PERICARDITIS



Nitrum (kali nitricum) ought to prove curative in some cases of pericarditis, especially if it appears as a complication of acute rheumatism or Bright’s disease. It has many symptoms which indicate its use in cardiac inflammation.

Gelsemium is rarely indicated in acute inflammations of the heart. It may be useful in the first stage, and for a very short time. It is useful in cases having a catarrhal origin; rarely, if ever, in rheumatic pericarditis; and never when from diseases of the kidneys.

The symptoms calling for its administration are: chilliness, then fever, with feeling of dullness, heaviness and swimming in the head (occiput); stitching sensation in the region of the heart; constrictive pain around the lower part of the chest; sudden attacks of suffocation; inspiration of a sighing and catching character; expirations sudden and forcible; heart’s sounds intensified; pulse full, rapid, soft.

For these symptoms the proper dose lies below the 2nd dilution. No result will be gained in inflammatory affections if the higher attenuations are used. Its administration should not be continued after the pulse becomes slower and softer, unless we change the dilution to the 6th or 12th, for if indicated in the third stage, it is for the tendency to paralysis of the heart, which is a primary effect of the medicine.

Veratrum viride. The same remarks are applicable to this medicine that have been applied to gelsemium. It may, however, be given in those cases of idiopathic or rheumatic pericarditis that are ushered in by violent fever, full, hard, bounding pulse, with congestion to the head, throbbing carotids, etc. The pain is burning, constant, with oppression of the chest; sensation as of a heavy load on the chest; heart’s action violent and tumultuous; respirations rapid, labored, and sighing. Dose, 1 drop of the tincture, or first decimal dilution, repeated every two hours.

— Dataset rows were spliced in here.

-- ==== Sys2Proof/Machine/StateTen.lean ====
section
/-! DEFINITION. State of tenancy: partitions with their token buckets, slices, reservations and mailboxes (R342 to R373). -/

namespace Sys2Proof.Machine

/-- A partition (R344, R349). -/
structure Partition where
  avail : Nat
  spent : Nat
  lent  : Word
  borrowed : Word
  tokWait  : Word
  ctxWait  : Word
  deriving DecidableEq, Repr

def Partition.reset : Partition := { avail := 0, spent := 0, lent := 0, borrowed := 0, tokWait := 0, ctxWait := 0 }

/-- A mailbox message waiting for the DOWN slot (R362): from the manager or the firmware, the device time it was posted, and its
eight dwords. -/
structure DownMsg where
  manager : Bool
  at_   : Nat
  words : List Word
  deriving DecidableEq, Repr

/-- A slice, base slices included (R343 to R366). -/
structure Slice where
  exists_  : Bool
  draining : Bool
  removing : Bool
  /-- A REMOVE written during DRAINING waits (R365). -/
  removeWait : Bool
  /-- A pending shrink: the new contexts and areas (R354). -/
  resizing : Option (Nat × Nat)
  result   : Nat
  gen      : Nat
  pasid    : Nat
  strict   : Bool
  cls      : Cls
  resCtx   : Nat
  resArea  : Nat
  heldCtx  : Nat
  heldArea : Nat
  discard  : Word
  fetched  : Word
  /-- Generation before the reset under way, its start, and the contexts it discarded. -/
  oldGen   : Nat
  resetAt  : Nat
  resetN   : Nat
  /-- Die operations that were issued for its old work, by key and time of issue (R364). -/
  oldOps   : List (Nat × Nat)
  /-- The agreed Negon version, major × 16 + minor (R360). -/
  version  : Option Nat
  up       : List Word
  upFull   : Bool
  down     : List Word
  downFull : Bool
  /-- Messages waiting for DOWN, in the order posted. -/
  waiting  : List DownMsg
  drops    : Nat
  mbxVec   : Word
  deriving DecidableEq, Repr

def Slice.reset : Slice :=
  { exists_ := false, draining := false, removing := false, removeWait := false, resizing := none, result := 0, gen := 0, pasid := 0,
    strict := false, cls := .b, resCtx := 0, resArea := 0, heldCtx := 0, heldArea := 0, discard := 0, fetched := 0, oldGen := 0,
    resetAt := 0, resetN := 0, oldOps := [], version := none, up := [], upFull := false, down := [], downFull := false, waiting := [], drops := 0,
    mbxVec := 0 }

/-- The contexts and areas that a slice may hold: its reservation, or while a shrink is pending the new amount where that is less (R354). -/
def Slice.ctxLimit (s : Slice) : Nat := match s.resizing with | some (c, _) => min s.resCtx c | none => s.resCtx
def Slice.areaLimit (s : Slice) : Nat := match s.resizing with | some (_, a) => min s.resArea a | none => s.resArea

structure Ten where
  active : Bool
  baseCls : Cls
  parts  : SMap Partition
  slices : SMap Slice
  /-- Device time of the last refill of every partition (R349). -/
  fillAt : Nat
  /-- Ports whose PF has been told of its borrowing limit (R347). -/
  pfTold : List Nat
  deriving DecidableEq, Repr

/-- Tenancy at reset: no partition, no slice (R342). -/
def Ten.reset : Ten := { active := false, baseCls := .b, parts := [], slices := [], fillAt := 0, pfTold := [] }

end Sys2Proof.Machine
end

Unlike the veratrum alb., it cannot be used in the second or third stages, unless we have the rare phenomena of vomiting, cold skin, pulse 20 or 30, and here it must be given in the 6th dil.

In cases of poisoning by verat. v. (in cats) serum to the amount of 13 to 1/23 was found in the pericardium.

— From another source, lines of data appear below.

-- ==== Sys2Proof/Machine/Clock.lean ====
section
/-! DEFINITION. One nanosecond of device time (R13, R50), and the seconds within the hour (R484). -/

namespace Sys2Proof.Machine

/-- Device time and its fraction after one nanosecond at a slew of `k` × 10^-8. -/
def slewed (time frac : Nat) (k : Int) : Nat × Nat :=
  let f : Int := frac + k
  if f < 0 then (time, (f + 100000000).toNat)
  else if 100000000 ≤ f then ((time + 2) % 2 ^ 64, (f - 100000000).toNat)
  else ((time + 1) % 2 ^ 64, f.toNat)

/-- The slew of `TIME_CTRL`, signed (R49). -/
def Dev.slew (d : Dev) : Int :=
  let v : Nat := d.rf pSYSC 0x808 16 16
  if v < 32768 then (v : Int) else (v : Int) - 65536

/-- One nanosecond passes and nothing is commanded: device time goes on, unless the part is held in reset, and with each of its seconds the
seconds within the hour, up to the hour's last (DESIGN CHOICE, log entry 2). -/
def Dev.tick (d : Dev) : Dev :=
  if d.powr.phase = .inReset then d
  else
    let t := slewed d.sysc.time d.sysc.timeFrac d.slew
    let d1 := { d with sysc := { d.sysc with time := t.1, timeFrac := t.2 } }
    if d.sysc.time / 1000000000 < t.1 / 1000000000 ∧ d.clkr.opSeconds < 3599 then
      { d1 with clkr := { d1.clkr with opSeconds := d1.clkr.opSeconds + 1 } }
    else d1

end Sys2Proof.Machine
end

Colchicum has been recommended for pericarditis, especially rheumatic. Baehr says, “it seems to us to be improperly ranked among cardiac remedies.” In cases of poisoning, no pericardial lesions were observed; in fact the pericardial sac was found empty. Muller, however, says that colchicum is more suitable for pericarditis than endocarditis. Baehr asserts that all the heart- symptoms are secondary from loss of fluids. In Laurie’s Practice a case is reported where colchicum removed the following symptoms (after lach. and ars.): dullness on percussion over a larger space; friction-noise at the sternum stronger than before, impulse more powerful, but the natural heart -sounds impaired ad distant; great dyspnoea and faintness on the slightest movement; oppression after eating or drinking ever so little; no cardiac pain; position on the back, with head and shoulders raised.” This would seem to prove that it was useful in the second stage. It is probable that the best indication for colchicum in pericarditis is the co-existence of rheumatic inflammation elsewhere, and the urinary symptoms indicating that medicine.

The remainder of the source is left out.